Product // WatchLLM

Your agent passed every test. WatchLLM shows you what it does when things go wrong.

WatchLLM is an agent reliability platform. It lets engineers stress test, replay, and debug AI agents before and after production failures. Not a logger. Not an observability dashboard. WatchLLM breaks agents on purpose, then gives you the tools to understand and fix what broke.

Core Features01

Stress Testing

Run a battery of attack scenarios against any agent before it ships. Attack categories include prompt injection, tool abuse, hallucination induction, context poisoning, infinite loop triggering, jailbreak attempts, data exfiltration probing, and role confusion.

Graph Replay

Every agent run is recorded as a directed graph of execution nodes. Each node captures type, input, output, timestamp, latency, token count, and cost. Scrub through chronologically to find the exact moment of failure.

Fork & Replay

From any node in any recorded run, fork a new run that starts from that exact state.
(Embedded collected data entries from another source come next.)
-- ==== Sys2Proof/Laws/Lines.lean ====
section
/-! SUPPORT. Runs of the machine step by step, host writes as steps, and a client's calls: what each
can do, said once. -/

namespace Sys2Proof.Machine

/-- Every instruction answers a next state (60_exceptions.md R190: no stop). -/
theorem exec_answers (i : Instr) (s : State) : ∃ t, exec i s = .next t := by
  cases i <;> exact ⟨_, rfl⟩

/-- A run goes on from the state its first step answers. -/
theorem core_run_succ {n : Nat} {s t : State} (h : step s = .next t) :
    Sys2Proof.core.run (n + 1) s = Sys2Proof.core.run n t := by
  have h' : Sys2Proof.core.step s = .next t := h
  simp [Host.Core.run, h']

/-- A run in two parts, the first of which answers a state. -/
theorem core_run_add {n m : Nat} {s t : State} (h : Sys2Proof.core.run n s = .next t) :
    Sys2Proof.core.run (n + m) s = Sys2Proof.core.run m t := by
  induction n generalizing s with
  | zero =>
    cases h
    rw [Nat.zero_add]
  | succ n ih =>
    rw [Nat.add_right_comm]
    cases hs : step s with
    | next u =>
      rw [core_run_succ hs] at h ⊢
      exact ih h
    | fault r => exact nomatch r
    | refused r =>
      have hs' : Sys2Proof.core.step s = .refused r := hs
      simp [Host.Core.run, hs'] at h

/-- An idle block with nothing pending stays as it is (60_exceptions.md R209). -/
theorem core_run_idle (n : Nat) {s : State} (hr : s.run = false) (hi : s.inputs = []) :
    Sys2Proof.core.run n s = .next s := by
  induction n with
  | zero => rfl
  | succ n ih =>
    rw [core_run_succ (t := s), ih]
    simp [step, hi, engineTurn, hr, State.takeTurn]

/-- A run of one step that executes an instruction answers what the instruction does. -/
theorem core_run_one {s u : State} {i : Instr} (h : step s = exec i u) :
    Sys2Proof.core.run 1 s = exec i u := by
  obtain ⟨t, ht⟩ := exec_answers i u
  rw [core_run_succ (h.trans ht), ht]
  rfl

/-- `CMD` stands at offset 0 and nowhere else (10 R42). -/
theorem hostReg_eq_cmd (offset : Word) : hostReg offset = some .cmd ↔ offset = 0#32 := by
  constructor
  · have key : ∀ {c : Prop} [Decidable c] {r : HostReg} {x : Option HostReg}, r ≠ .cmd →
        x ≠ some .cmd → (if c then some r else x) ≠ some .cmd := by
      intro c _ r x hr hx
      split
      · simpa using hr
      · exact hx
    intro h
    by_contra ho
    unfold hostReg at h
    rw [if_neg ho] at h
    revert h
    repeat refine key (by decide) ?_
    simp
  · rintro rfl
    rfl

/-- A write to `CMD` at the head of the schedule of an idle block issues its command (30 R101). -/
theorem step_issues {s : State} {w : Word} {i : Instr} {rest : List Input} (hr : s.run = false)
    (hi : s.inputs = .write 0#32 w :: rest) (hd : decodeCmd w = .ok i) :
    step s = exec i { s with inputs := rest } := by
  simp [step, hi, issues, hr, hostReg, runIssued, hd]

/-- A host write to any other offset is one step (10 R43). -/
theorem step_writes {s : State} {offset v : Word} {rest : List Input}
    (hi : s.inputs = .write offset v :: rest) (ho : hostReg offset ≠ some .cmd) :
    step s = .next (hostWrite { s with inputs := rest } offset v) := by
  simp [step, hi, issues, ho]

/-! The calls of a client. -/

/-- A line whose command ends without error returns the block as it left it (30 R107). -/
theorem callLine_ok {patience : Nat} {l : Line} {s t : State}
    (h : Sys2Proof.core.run (l.writes.length + patience) { s with inputs := l.writes } = .next t)
    (hr : t.run = false) (he : t.err = 0#3) : callLine patience l s = .ok t := by
  unfold callLine
  rw [h]
  simp [hr, he]

/-- A line whose command has ended at its last host write returns, however long the client waits. -/
theorem callLine_returns {patience : Nat} {l : Line} {s t : State}
    (h : Sys2Proof.core.run l.writes.length { s with inputs := l.writes } = .next t)
    (hr : t.run = false) (hi : t.inputs = []) (he : t.err = 0#3) :
    callLine patience l s = .ok t :=
  callLine_ok ((core_run_add h).trans (core_run_idle patience hr hi)) hr he

/-- A line that returns has run its command to its end, without error. -/
theorem callLine_eq_ok {patience : Nat} {l : Line} {s t : State}
    (h : callLine patience l s = .ok t) :
    Sys2Proof.core.run (l.writes.length + patience) { s with inputs := l.writes } = .next t ∧
      t.run = false ∧ t.err = 0#3 := by
  unfold callLine at h
  split at h
  · rename_i u hu
    split at h
    · cases h
    · rename_i hr
      split at h
      · rename_i he
        cases h
        exact ⟨hu, Bool.eq_false_iff.mpr hr, he⟩
      · cases h
  · cases h
  · cases h

@[simp] theorem callLines_nil (patience : Nat) (s : State) : callLines patience [] s = .ok s := rfl

@[simp] theorem callLines_cons (patience : Nat) (l : Line) (ls : List Line) (s : State) :
    callLines patience (l :: ls) s = (callLine patience l s).bind (callLines patience ls) := rfl

/-- Lines sent in two parts. -/
theorem callLines_append (patience : Nat) (ls ms : List Line) (s : State) :
    callLines patience (ls ++ ms) s =
      (callLines patience ls s).bind (callLines patience ms) := by
  induction ls generalizing s with
  | nil => rfl
  | cons l ls ih =>
    rw [List.cons_append, callLines_cons, callLines_cons]
    cases callLine patience l s with
    | error e => rfl
    | ok t => exact ih t

end Sys2Proof.Machine
end

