-- ==== Sys2Proof/Laws/PerInstr.lean ====
section
/-! SUPPORT. Statements about every instruction as syntax, one lemma per constructor: an
instruction's word fits the length of its space (30_encoding.md R106). -/

/-- The word of an instruction has no bit above the length of its space. -/
def Sys2Proof.Laws.EncodeFits.Statement (i : Sys2Proof.Instr) : Prop :=
  i.encode.toNat < 2 ^ i.space.nbits

/-- A 16-bit word, widened, has no bit above bit 15. -/
theorem Sys2Proof.Laws.toNat_setWidth_16_lt (x : BitVec 16) : (x.setWidth 32).toNat < 2 ^ 16 := by
  have := x.isLt
  rw [BitVec.toNat_setWidth]
  omega

theorem Sys2Proof.Laws.EncodeFits.openHandle :
    Sys2Proof.Laws.EncodeFits.Statement Sys2Proof.Instr.openHandle :=
  (Sys2Proof.Instr.encode .openHandle).isLt

theorem Sys2Proof.Laws.EncodeFits.closeHandle :
    Sys2Proof.Laws.EncodeFits.Statement Sys2Proof.Instr.closeHandle :=
  (Sys2Proof.Instr.encode .closeHandle).isLt

theorem Sys2Proof.Laws.EncodeFits.setDiag :
    Sys2Proof.Laws.EncodeFits.Statement Sys2Proof.Instr.setDiag :=
  (Sys2Proof.Instr.encode .setDiag).isLt

theorem Sys2Proof.Laws.EncodeFits.shift16 :
    Sys2Proof.Laws.EncodeFits.Statement Sys2Proof.Instr.shift16 :=
  (Sys2Proof.Instr.encode .shift16).isLt

theorem Sys2Proof.Laws.EncodeFits.shift32 :
    Sys2Proof.Laws.EncodeFits.Statement Sys2Proof.Instr.shift32 :=
  (Sys2Proof.Instr.encode .shift32).isLt

theorem Sys2Proof.Laws.EncodeFits.wrReg :
    Sys2Proof.Laws.EncodeFits.Statement Sys2Proof.Instr.wrReg :=
  (Sys2Proof.Instr.encode .wrReg).isLt

theorem Sys2Proof.Laws.EncodeFits.rdReg :
    Sys2Proof.Laws.EncodeFits.Statement Sys2Proof.Instr.rdReg :=
  (Sys2Proof.Instr.encode .rdReg).isLt

theorem Sys2Proof.Laws.EncodeFits.rdRegs :
    Sys2Proof.Laws.EncodeFits.Statement Sys2Proof.Instr.rdRegs :=
  (Sys2Proof.Instr.encode .rdRegs).isLt

theorem Sys2Proof.Laws.EncodeFits.rdConv :
    Sys2Proof.Laws.EncodeFits.Statement Sys2Proof.Instr.rdConv :=
  (Sys2Proof.Instr.encode .rdConv).isLt

theorem Sys2Proof.Laws.EncodeFits.frame16Write (addr : BitVec 6) (data : BitVec 9) :
    Sys2Proof.Laws.EncodeFits.Statement (Sys2Proof.Instr.frame16Write addr data) :=
  Sys2Proof.Laws.toNat_setWidth_16_lt _

theorem Sys2Proof.Laws.EncodeFits.frame16Read (addr : BitVec 6) :
    Sys2Proof.Laws.EncodeFits.Statement (Sys2Proof.Instr.frame16Read addr) :=
  Sys2Proof.Laws.toNat_setWidth_16_lt _

theorem Sys2Proof.Laws.EncodeFits.word32Out :
    Sys2Proof.Laws.EncodeFits.Statement Sys2Proof.Instr.word32Out :=
  (Sys2Proof.Instr.encode .word32Out).isLt

theorem Sys2Proof.Laws.EncodeFits.word32In (sideB sideA : BitVec 16) :
    Sys2Proof.Laws.EncodeFits.Statement (Sys2Proof.Instr.word32In sideB sideA) :=
  (Sys2Proof.Instr.encode (.word32In sideB sideA)).isLt

theorem Sys2Proof.Laws.EncodeFits.raw16 (t : BitVec 16) :
    Sys2Proof.Laws.EncodeFits.Statement (Sys2Proof.Instr.raw16 t) :=
  Sys2Proof.Laws.toNat_setWidth_16_lt _

theorem Sys2Proof.Laws.EncodeFits.raw32 (t : BitVec 32) :
    Sys2Proof.Laws.EncodeFits.Statement (Sys2Proof.Instr.raw32 t) :=
  (Sys2Proof.Instr.encode (.raw32 t)).isLt
end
Change input, prompt, or tool response — rerun from that node forward without re-executing everything before it.

Architecture02

Zero Cost Until Revenue

Stack

Frontend: Next.js + CF Pages

API Layer: Hono.js on CF Workers

Execution: CF Workers (separate)

Database: Cloudflare D1

Trace Storage: Cloudflare R2

Cache/State: Cloudflare KV

Auth: Clerk Pro

LLM Judge: Cloudflare AI

Data Flow

bash

Engineer installs SDK → decorates agent with @watchllm.test() SDK calls POST /api/agents/register → Worker creates agent row in D1 Engineer runs watchllm simulate → POST /api/simulations API Worker creates simulation row → enqueues to CF Queue (sim job) Orchestrator Worker picks up sim job → fans out N chaos jobs (one per category) Chaos Worker picks up chaos job → runs single attack loop: 1. Generate adversarial input (CF AI or template) 2. Call engineer's agent endpoint 3. Rule-based filter on response 4. LLM judge evaluates (CF AI) 5. Write trace node to R2 (gzip JSON) 6. Write run metadata to D1 Orchestrator aggregates results when all chaos jobs complete Dashboard polls simulation status → fetches report from R2 Dashboard streams graph replay from R2 trace

Positioning03

What It Is Not

Not a general observability platform (no metrics dashboards, no uptime monitoring)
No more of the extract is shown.